Serve custom LLMs with Custom Model Serving

Beta

This feature is in Beta. Workspace admins can control access to this feature from the Previews page. See Manage Databricks previews.

This article shows you how to deploy custom large language models (LLMs) on Model Serving using a vLLM engine. Use this workflow to serve fine-tuned models, PEFT variants, multimodal models, and other foundation models that are not available in Foundation Model APIs (FMAPI).

When to use custom LLM serving

Databricks recommends custom LLM serving when you have one of the following use cases:

Fully fine-tuned models with custom weights that you trained on Databricks.
Models from Hugging Face that are not available in FMAPI.
Custom PEFT recipes that FMAPI does not support.
Specialized models outside the FMAPI catalog, such as MedGemma.
Multimodal (vision-language) models such as Qwen/Qwen2.5-VL-3B-Instruct.
Any model that fits on a 1xH100 (80 GB of GPU memory).

Requirements

Custom LLM serving Beta is opt-in. Contact your Databricks account team to enable it on your workspace. The starter notebook at the end of this page contains all runnable code for the following steps.
Access to serverless GPU compute. An A10 GPU is the recommended development environment for smaller models, H100 for larger models.
MLflow 3.12 or later. The starter notebook pins mlflow==3.12.0. If you build your own environment, match this version.

Step 1: Set up your environment

Create a notebook on serverless GPU compute with an A10 GPU. Install vLLM and its dependencies. The starter notebook pins a tested vLLM version.

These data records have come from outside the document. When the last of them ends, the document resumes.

-- ==== Sys2Proof/Machine/Operands.lean ====
section
/-! DEFINITION. The operands of the spokes: registers, address generation with rims and bit reversal (08, R282 to R286), SRAM
banks and areas (R280, R281). -/

namespace Sys2Proof.Machine

/-! ### Registers -/

def Regs.rd (r : Regs) (i : Nat) : Word := r.d.getD i 0#32
def Regs.ra (r : Regs) (i : Nat) : Int := r.acc.getD i 0
def Regs.wrD (r : Regs) (i : Nat) (v : Word) : Regs := { r with d := r.d.set i v }
def Regs.wrA (r : Regs) (i : Nat) (v : Int) : Regs := { r with acc := r.acc.set i v }
def Regs.wrP (r : Regs) (i : Nat) (v : Word) : Regs := { r with p := r.p.set i v }

/-- Read an address register of kind 0 p, 1 n, 2 rb, 3 rl (R290). -/
def Regs.addrReg (r : Regs) (kind i : Nat) : Word :=
  (match kind with
  | 0 => r.p
  | 1 => r.n
  | 2 => r.rb
  | _ => r.rl).getD i 0#32

/-- Write an address register of a kind. -/
def Regs.setAddrReg (r : Regs) (kind i : Nat) (v : Word) : Regs :=
  match kind with
  | 0 => { r with p := r.p.set i v }
  | 1 => { r with n := r.n.set i v }
  | 2 => { r with rb := r.rb.set i v }
  | _ => { r with rl := r.rl.set i v }

/-- The name of an address register. -/
def addrName (kind i : Nat) : CReg :=
  match kind with
  | 0 => .p i
  | 1 => .n i
  | 2 => .rb i
  | _ => .rl i

/-- The value of a register as an integer. -/
def Regs.value (r : Regs) : CReg → Int
  | .d i => (r.rd i).toInt
  | .acc i => r.ra i
  | .p i => (r.addrReg 0 i).toInt
  | .n i => (r.addrReg 1 i).toInt
  | .rb i => (r.addrReg 2 i).toInt
  | .rl i => (r.addrReg 3 i).toInt

/-! ### Addresses -/

/-- The low 2 bits of rb and rl are ignored (R283). -/
def aligned4 (w : Word) : Nat := w.toNat / 4 * 4

/-- An offset from a rim's base, folded into the rim (R283). -/
def rimFold (rb rl : Nat) (a : Int) : Word := wi ((rb : Int) + (a - (rb : Int)) % (rl : Int))

/-- The address of word `i` of an access through pointer `k` (R283). -/
def wordAddr (r : Regs) (k i : Nat) : Nat :=
  let p : Int := ((r.addrReg 0 k).toNat : Nat)
  let rl := aligned4 (r.addrReg 3 k)
  let rb := aligned4 (r.addrReg 2 k)
  (if rl = 0 then wi (p + 4 * (i : Int)) else rimFold rb rl (p + 4 * (i : Int))).toNat

/-- A bit field reversed. -/
def revBits : Nat → Nat → Nat
  | 0, _ => 0
  | n + 1, v => v % 2 * 2 ^ n + revBits n (v / 2)

/-- The power of two that a length is, from 2^3 to 2^19. -/
def rimLog (rl : Nat) : Option Nat := ((List.range 17).map (· + 3)).find? fun k => rl == 2 ^ k

/-- The pointer after mode 1 with offset register `j` (R282, R283). -/
def postAdd (r : Regs) (k j : Nat) : Word :=
  let p : Int := ((r.addrReg 0 k).toNat : Nat)
  let n := (r.addrReg 1 j).toInt
  let rl := aligned4 (r.addrReg 3 k)
  if rl = 0 then wi (p + n) else rimFold (aligned4 (r.addrReg 2 k)) rl (p + n)

/-- The pointer after mode 2 (R285). -/
def postRev (r : Regs) (k j : Nat) : Word :=
  let p : Int := ((r.addrReg 0 k).toNat : Nat)
  let rl := aligned4 (r.addrReg 3 k)
  let rb := aligned4 (r.addrReg 2 k)
  let m := (r.addrReg 1 j).toInt / 4
  let step (bits : Nat) (w : Nat) : Nat :=
    revBits bits ((revBits bits w + revBits bits (m % 2 ^ bits).toNat) % 2 ^ bits)
  match (if rl = 0 then none else rimLog rl) with
  | some kk =>
    let w := ((p - (rb : Int)) % (rl : Int)).toNat / 4
    wd (rb + 4 * step (kk - 2) w)
  | none => wd (4 * step 17 (p.toNat / 4 % 2 ^ 17))

/-- The pointer after an access in a mode: none where it stays (R282). -/
def postModify (r : Regs) (mode k j : Nat) : Option Word :=
  match mode with
  | 1 => some (postAdd r k j)
  | 2 => some (postRev r k j)
  | _ => none

/-- R286: the pointer is a multiple of 4. -/
def ptrAligned (r : Regs) (k : Nat) : Bool := (r.addrReg 0 k).toNat % 4 == 0

/-! ### SRAM -/

/-- Bytes of spoke SRAM (R280). -/
def sramSize : Nat := 524288

/-- Extra cycles of an access to words at these addresses (R280). -/
def bankExtra (addrs : List Nat) : Nat :=
  maxNat ((List.range 16).map fun b => (addrs.filter fun a => a / 4 % 16 == b).length) - 1

/-- A range lies within one area, writable when asked (R281). -/
def inAreas (areas : List Area) (a len : Nat) (write : Bool) : Bool :=
  areas.any fun x => decide (x.base ≤ a) && decide (a + len ≤ x.base + x.size) && (!write || x.rw)

/-- An access is allowed: within the instance's areas; for firmware code, within spoke SRAM (log 22). -/
def mayAccess (c : Core) (a len : Nat) (write : Bool) : Bool :=
  if c.inst.isNone then decide (a + len ≤ sramSize) else inAreas c.areas a len write

/-- The 72-bit accumulator of three words (R288, ld.a), and the three words of one (st.a). -/
def accOfWords (w0 w1 w2 : Word) : Int :=
  (w0.toNat : Int) + 2 ^ 32 * (w1.toNat : Int) + 2 ^ 64 * (w2.extractLsb' 0 8).toInt
def wordsOfAcc (a : Int) : List Word := [wi a, wi (a / 2 ^ 32), wi (a / 2 ^ 64)]

end Sys2Proof.Machine
end

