/-- `dma`: issues the descriptor in d[D] to d[D+3]; with 8 outstanding it stalls (R298). -/
def execDma (sp d : Nat) (s : State) : Host.Outcome State Fault Refusal :=
  runSlot sp (ctlSpec (decide (d < 32) && d % 4 == 0) (dReads ((List.range 4).map (d + ·))) [])
    (fun c =>
      match dmaCheck s c (c.snap.rd d) (c.snap.rd (d + 1)) (c.snap.rd (d + 2)) (c.snap.rd (d + 3)) with
      | none => (c, some 3)
      | some q =>
        if c.dmaq.length < 8 then (endBundle 0 { c with dmaq := c.dmaq ++ [q] }, none)
        else ({ c with stall := some { k := 7, issue := some q, since := s.clk.tally } }, none)) s

/-- `dwait`: stalls until at most K descriptors are outstanding. -/
def execDwait (sp k : Nat) (s : State) : Host.Outcome State Fault Refusal :=
  runSlot sp (ctlSpec (decide (k < 8)) [] [])
    (fun c =>
      if c.dmaq.length ≤ k then (endBundle 0 c, none)
      else ({ c with stall := some { k := k, issue := none, since := s.clk.tally } }, none)) s

/-- A stalled bundle goes on when few enough descriptors are outstanding; its stall counts as cycles of the stage (R298). -/
def releaseStall (s : State) (c : Core) : Core :=
  match c.stall with
  | none => c
  | some w =>
    if c.dmaq.length ≤ w.k then
      endBundle 0 { c with stall := none, issue := c.issue + coreCycles s (s.clk.tally - w.since),
                           dmaq := c.dmaq ++ w.issue.toList }
    else c

/-- The transfer of a descriptor: spoke SRAM and the region of the instance's copy (R296). -/
def dmaMove (q : DmaDesc) (sram region : Mem) : Mem × Mem :=
  if q.write then (sram, region.putBytes q.offset (sram.bytes q.loc q.len))
  else (sram.putBytes q.loc (region.bytes q.offset q.len), region)

/-- DMA_COMPLETE (R298): the transfer of outstanding descriptor `i` is done. -/
def execDmaComplete (sp i : Nat) (s : State) : Host.Outcome State Fault Refusal :=
  match s.coreAt sp with
  | none => .next s
  | some c =>
    match c.dmaq[i]?, c.inst with
    | some q, some p =>
      if q.moved then .next s
      else
        let k := ((s.instAt p).bind fun x => x.copies[c.copy]?).getD { state := [], hub := [], dram := [] }
        let r := dmaMove q c.sram (if q.dram then k.dram else k.hub)
        let k := if q.dram then { k with dram := r.2 } else { k with hub := r.2 }
        let c := { c with sram := r.1, dmaq := (c.dmaq.set i { q with moved := true }).dropWhile DmaDesc.moved }
        .next ((s.setCore sp (releaseStall s c)).updInst p fun x => { x with copies := x.copies.set c.copy k })
    | _, _ => .next s

/-! ### Format B (R287) -/

/-- MOVI to a data register. -/
def execMoviD (sp r : Nat) (imm : Word) (s : State) : Host.Outcome State Fault Refusal :=
  runSlot sp { rank := 2, fresh := true, legal := decide (r < 32), reads := [], writes := [(.d r, 1, 1)] }
    (fun c => ({ c with regs := c.regs.wrD r imm }, none)) s

/-- MOVI to an address register of a kind. -/
def moviAddr (sp kind r : Nat) (imm : Word) (s : State) : Host.Outcome State Fault Refusal :=
  runSlot sp { rank := 2, fresh := true, legal := decide (r < 8), reads := [], writes := [(addrName kind r, 1, 1)] }
    (fun c => ({ c with regs := c.regs.setAddrReg kind r imm }, none)) s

You can also specify dependencies through a serverless environment instead of using %pip install.

important

Set your working directory to local disk (for example, using tempfile.mkdtemp()). The /Workspace filesystem does not support large files like model weights.

Step 2: Download your model

Download model weights from Hugging Face with snapshot_download. The starter notebook uses Qwen/Qwen3-4B as an example, but you can substitute any model that fits your selected GPU's memory budget, including the following:

Multimodal models such as Qwen/Qwen2.5-VL-3B-Instruct for vision-language use cases.
Larger models that fit on a 1xH100, such as openai/gpt-oss-120b.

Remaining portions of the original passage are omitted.